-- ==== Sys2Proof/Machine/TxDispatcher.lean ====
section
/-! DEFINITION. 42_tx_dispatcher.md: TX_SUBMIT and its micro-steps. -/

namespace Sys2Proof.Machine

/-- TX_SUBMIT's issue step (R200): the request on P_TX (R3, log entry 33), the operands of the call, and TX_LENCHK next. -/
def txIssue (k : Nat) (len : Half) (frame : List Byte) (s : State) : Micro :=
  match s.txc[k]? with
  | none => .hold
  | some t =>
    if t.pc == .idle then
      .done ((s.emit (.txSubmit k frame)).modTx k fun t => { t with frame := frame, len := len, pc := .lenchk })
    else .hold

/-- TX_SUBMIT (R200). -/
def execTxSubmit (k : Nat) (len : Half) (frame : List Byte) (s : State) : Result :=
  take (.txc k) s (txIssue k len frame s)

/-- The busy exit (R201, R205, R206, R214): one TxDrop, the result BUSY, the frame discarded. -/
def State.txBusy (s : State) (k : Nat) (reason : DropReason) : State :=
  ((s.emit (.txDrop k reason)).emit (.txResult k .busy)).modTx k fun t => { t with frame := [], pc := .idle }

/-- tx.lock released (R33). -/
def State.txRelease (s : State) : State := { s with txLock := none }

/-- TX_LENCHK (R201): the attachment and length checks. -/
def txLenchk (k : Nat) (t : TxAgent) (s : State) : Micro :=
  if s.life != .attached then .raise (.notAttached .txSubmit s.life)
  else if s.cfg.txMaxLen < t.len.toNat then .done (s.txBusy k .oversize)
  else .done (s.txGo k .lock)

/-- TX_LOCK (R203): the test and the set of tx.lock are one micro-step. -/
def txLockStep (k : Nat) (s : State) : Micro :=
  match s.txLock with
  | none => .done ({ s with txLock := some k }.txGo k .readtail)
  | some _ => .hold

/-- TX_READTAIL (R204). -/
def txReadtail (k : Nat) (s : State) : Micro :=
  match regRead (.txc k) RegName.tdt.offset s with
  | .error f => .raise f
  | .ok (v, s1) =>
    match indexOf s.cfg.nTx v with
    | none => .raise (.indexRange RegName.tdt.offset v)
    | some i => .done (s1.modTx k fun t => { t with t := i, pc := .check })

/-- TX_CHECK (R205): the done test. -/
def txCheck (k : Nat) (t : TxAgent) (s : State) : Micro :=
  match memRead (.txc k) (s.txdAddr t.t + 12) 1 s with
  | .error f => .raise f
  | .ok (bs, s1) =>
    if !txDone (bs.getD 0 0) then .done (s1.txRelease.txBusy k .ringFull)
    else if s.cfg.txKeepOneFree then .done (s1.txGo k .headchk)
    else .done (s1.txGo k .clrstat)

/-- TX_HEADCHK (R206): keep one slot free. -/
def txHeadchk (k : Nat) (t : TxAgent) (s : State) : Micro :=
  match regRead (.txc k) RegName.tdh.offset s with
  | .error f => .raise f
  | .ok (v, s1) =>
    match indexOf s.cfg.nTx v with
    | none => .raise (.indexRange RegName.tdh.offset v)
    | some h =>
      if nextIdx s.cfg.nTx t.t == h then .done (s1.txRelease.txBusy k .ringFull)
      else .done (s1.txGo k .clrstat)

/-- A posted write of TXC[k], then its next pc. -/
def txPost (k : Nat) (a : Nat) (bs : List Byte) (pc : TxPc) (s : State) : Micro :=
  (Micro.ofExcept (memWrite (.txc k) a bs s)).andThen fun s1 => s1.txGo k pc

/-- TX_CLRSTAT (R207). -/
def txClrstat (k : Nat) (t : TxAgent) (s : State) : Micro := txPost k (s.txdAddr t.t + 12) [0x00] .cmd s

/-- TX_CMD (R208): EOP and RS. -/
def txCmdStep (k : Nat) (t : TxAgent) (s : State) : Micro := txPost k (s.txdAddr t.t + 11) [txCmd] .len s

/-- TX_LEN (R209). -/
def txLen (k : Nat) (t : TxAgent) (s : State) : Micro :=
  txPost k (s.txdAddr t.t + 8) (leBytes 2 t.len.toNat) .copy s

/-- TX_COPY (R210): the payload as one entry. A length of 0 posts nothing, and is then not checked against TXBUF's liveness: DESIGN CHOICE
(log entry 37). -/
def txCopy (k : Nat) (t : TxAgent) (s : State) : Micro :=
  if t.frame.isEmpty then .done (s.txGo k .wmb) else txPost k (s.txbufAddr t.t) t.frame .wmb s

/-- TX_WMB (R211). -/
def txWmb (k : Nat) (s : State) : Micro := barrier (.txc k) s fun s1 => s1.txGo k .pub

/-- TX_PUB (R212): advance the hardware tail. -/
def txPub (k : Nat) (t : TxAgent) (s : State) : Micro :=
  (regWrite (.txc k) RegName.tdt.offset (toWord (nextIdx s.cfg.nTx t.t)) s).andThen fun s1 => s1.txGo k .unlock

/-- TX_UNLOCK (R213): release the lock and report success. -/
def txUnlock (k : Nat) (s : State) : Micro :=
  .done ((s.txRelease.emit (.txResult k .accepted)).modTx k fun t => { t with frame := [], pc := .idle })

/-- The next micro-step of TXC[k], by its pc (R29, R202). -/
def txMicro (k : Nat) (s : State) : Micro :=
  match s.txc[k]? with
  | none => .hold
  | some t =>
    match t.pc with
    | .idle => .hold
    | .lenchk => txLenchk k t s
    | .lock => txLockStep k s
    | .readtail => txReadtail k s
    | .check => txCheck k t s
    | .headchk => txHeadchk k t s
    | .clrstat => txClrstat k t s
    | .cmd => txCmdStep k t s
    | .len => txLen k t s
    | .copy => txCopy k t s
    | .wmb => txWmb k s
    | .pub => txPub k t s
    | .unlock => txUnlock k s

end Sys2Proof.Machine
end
────────
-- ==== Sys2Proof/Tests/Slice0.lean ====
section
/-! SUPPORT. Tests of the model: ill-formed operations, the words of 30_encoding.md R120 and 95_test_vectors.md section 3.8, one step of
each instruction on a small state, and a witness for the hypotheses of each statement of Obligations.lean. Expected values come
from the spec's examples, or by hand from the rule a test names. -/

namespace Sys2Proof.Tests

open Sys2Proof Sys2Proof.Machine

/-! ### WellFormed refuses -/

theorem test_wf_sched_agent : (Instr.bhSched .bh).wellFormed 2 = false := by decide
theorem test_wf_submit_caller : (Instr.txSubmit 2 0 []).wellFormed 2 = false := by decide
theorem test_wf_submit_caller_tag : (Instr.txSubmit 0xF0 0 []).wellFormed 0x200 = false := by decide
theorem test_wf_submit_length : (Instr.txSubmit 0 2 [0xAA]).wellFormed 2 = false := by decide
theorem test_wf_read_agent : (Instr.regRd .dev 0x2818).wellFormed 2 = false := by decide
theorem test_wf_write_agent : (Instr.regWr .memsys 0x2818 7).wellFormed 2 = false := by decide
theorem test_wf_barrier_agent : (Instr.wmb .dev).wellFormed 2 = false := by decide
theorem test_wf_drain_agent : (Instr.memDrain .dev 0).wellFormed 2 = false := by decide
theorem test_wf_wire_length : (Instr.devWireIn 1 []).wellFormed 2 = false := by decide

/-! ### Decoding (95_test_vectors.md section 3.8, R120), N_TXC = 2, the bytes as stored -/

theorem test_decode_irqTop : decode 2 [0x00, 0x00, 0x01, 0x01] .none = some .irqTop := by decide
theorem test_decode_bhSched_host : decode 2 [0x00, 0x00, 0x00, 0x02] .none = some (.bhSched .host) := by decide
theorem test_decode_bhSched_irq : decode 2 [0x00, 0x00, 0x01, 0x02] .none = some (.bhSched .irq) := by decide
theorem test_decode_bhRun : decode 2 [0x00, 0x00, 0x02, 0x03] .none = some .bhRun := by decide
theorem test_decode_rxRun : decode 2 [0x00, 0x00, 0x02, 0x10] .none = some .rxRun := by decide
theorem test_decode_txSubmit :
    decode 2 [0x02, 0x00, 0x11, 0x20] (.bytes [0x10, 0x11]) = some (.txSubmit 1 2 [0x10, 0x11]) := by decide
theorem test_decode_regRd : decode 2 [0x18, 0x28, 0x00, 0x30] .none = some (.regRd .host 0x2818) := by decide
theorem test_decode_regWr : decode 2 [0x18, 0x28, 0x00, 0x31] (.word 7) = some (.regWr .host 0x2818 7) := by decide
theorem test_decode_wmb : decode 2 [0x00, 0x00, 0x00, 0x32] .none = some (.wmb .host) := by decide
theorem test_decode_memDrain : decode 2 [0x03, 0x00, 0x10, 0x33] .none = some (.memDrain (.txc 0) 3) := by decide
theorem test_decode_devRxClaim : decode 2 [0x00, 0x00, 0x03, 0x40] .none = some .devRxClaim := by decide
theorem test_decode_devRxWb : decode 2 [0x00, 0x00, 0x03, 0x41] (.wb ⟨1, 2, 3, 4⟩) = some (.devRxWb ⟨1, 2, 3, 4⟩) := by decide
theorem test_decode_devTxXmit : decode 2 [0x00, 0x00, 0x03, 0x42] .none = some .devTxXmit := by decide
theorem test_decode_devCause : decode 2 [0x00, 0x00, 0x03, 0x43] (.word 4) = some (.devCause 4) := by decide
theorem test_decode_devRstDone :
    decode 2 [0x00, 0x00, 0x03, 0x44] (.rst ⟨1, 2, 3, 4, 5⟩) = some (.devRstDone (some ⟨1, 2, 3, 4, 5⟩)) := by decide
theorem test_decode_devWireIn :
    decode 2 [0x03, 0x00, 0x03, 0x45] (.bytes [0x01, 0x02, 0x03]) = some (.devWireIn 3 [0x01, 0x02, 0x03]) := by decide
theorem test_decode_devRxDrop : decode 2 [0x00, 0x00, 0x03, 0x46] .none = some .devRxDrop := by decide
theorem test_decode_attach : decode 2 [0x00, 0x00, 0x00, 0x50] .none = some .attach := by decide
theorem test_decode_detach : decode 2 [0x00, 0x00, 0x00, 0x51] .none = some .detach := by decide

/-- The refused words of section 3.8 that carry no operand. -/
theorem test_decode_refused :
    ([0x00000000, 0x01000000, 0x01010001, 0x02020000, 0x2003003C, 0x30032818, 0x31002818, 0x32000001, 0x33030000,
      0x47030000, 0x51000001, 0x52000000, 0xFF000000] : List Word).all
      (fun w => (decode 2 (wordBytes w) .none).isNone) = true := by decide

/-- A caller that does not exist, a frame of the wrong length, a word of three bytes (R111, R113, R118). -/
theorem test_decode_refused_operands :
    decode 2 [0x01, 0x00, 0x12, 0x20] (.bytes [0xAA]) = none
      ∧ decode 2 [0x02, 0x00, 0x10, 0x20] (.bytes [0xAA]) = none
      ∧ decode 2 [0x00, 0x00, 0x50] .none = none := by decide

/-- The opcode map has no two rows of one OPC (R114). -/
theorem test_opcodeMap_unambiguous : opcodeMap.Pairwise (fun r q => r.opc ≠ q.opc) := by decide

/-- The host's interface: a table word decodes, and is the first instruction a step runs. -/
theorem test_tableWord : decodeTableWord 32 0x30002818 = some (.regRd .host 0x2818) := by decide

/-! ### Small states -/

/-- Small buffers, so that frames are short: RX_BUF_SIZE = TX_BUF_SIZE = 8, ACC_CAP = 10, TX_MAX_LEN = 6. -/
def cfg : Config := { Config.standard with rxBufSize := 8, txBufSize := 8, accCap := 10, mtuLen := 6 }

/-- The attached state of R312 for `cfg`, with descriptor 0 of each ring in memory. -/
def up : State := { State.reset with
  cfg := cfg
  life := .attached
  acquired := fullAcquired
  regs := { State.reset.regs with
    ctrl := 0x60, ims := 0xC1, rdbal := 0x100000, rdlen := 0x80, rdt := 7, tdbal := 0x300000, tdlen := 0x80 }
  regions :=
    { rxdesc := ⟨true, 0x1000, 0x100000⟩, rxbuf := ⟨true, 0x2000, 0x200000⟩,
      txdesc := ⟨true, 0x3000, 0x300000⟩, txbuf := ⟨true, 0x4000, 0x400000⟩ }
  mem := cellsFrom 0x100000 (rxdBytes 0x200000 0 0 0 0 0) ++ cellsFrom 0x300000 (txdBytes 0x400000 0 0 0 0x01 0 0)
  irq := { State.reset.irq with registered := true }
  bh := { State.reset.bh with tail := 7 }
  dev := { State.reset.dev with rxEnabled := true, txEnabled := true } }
────────
EXERCISE DESCRIPTION ->
With the line holding "theorem test_decode_bhRun : decode" as the first and the line holding "decode 2 [0x02, 0x00, 0x11, 0x20]" as the last, set down that range of the entries above exactly, and nothing else.

ANSWER TO THE EXERCISE ->
theorem test_decode_bhRun : decode 2 [0x00, 0x00, 0x02, 0x03] .none = some .bhRun := by decide
theorem test_decode_rxRun : decode 2 [0x00, 0x00, 0x02, 0x10] .none = some .rxRun := by decide
theorem test_decode_txSubmit :
    decode 2 [0x02, 0x00, 0x11, 0x20] (.bytes [0x10, 0x11]) = some (.txSubmit 1 2 [0x10, 0x11]) := by decide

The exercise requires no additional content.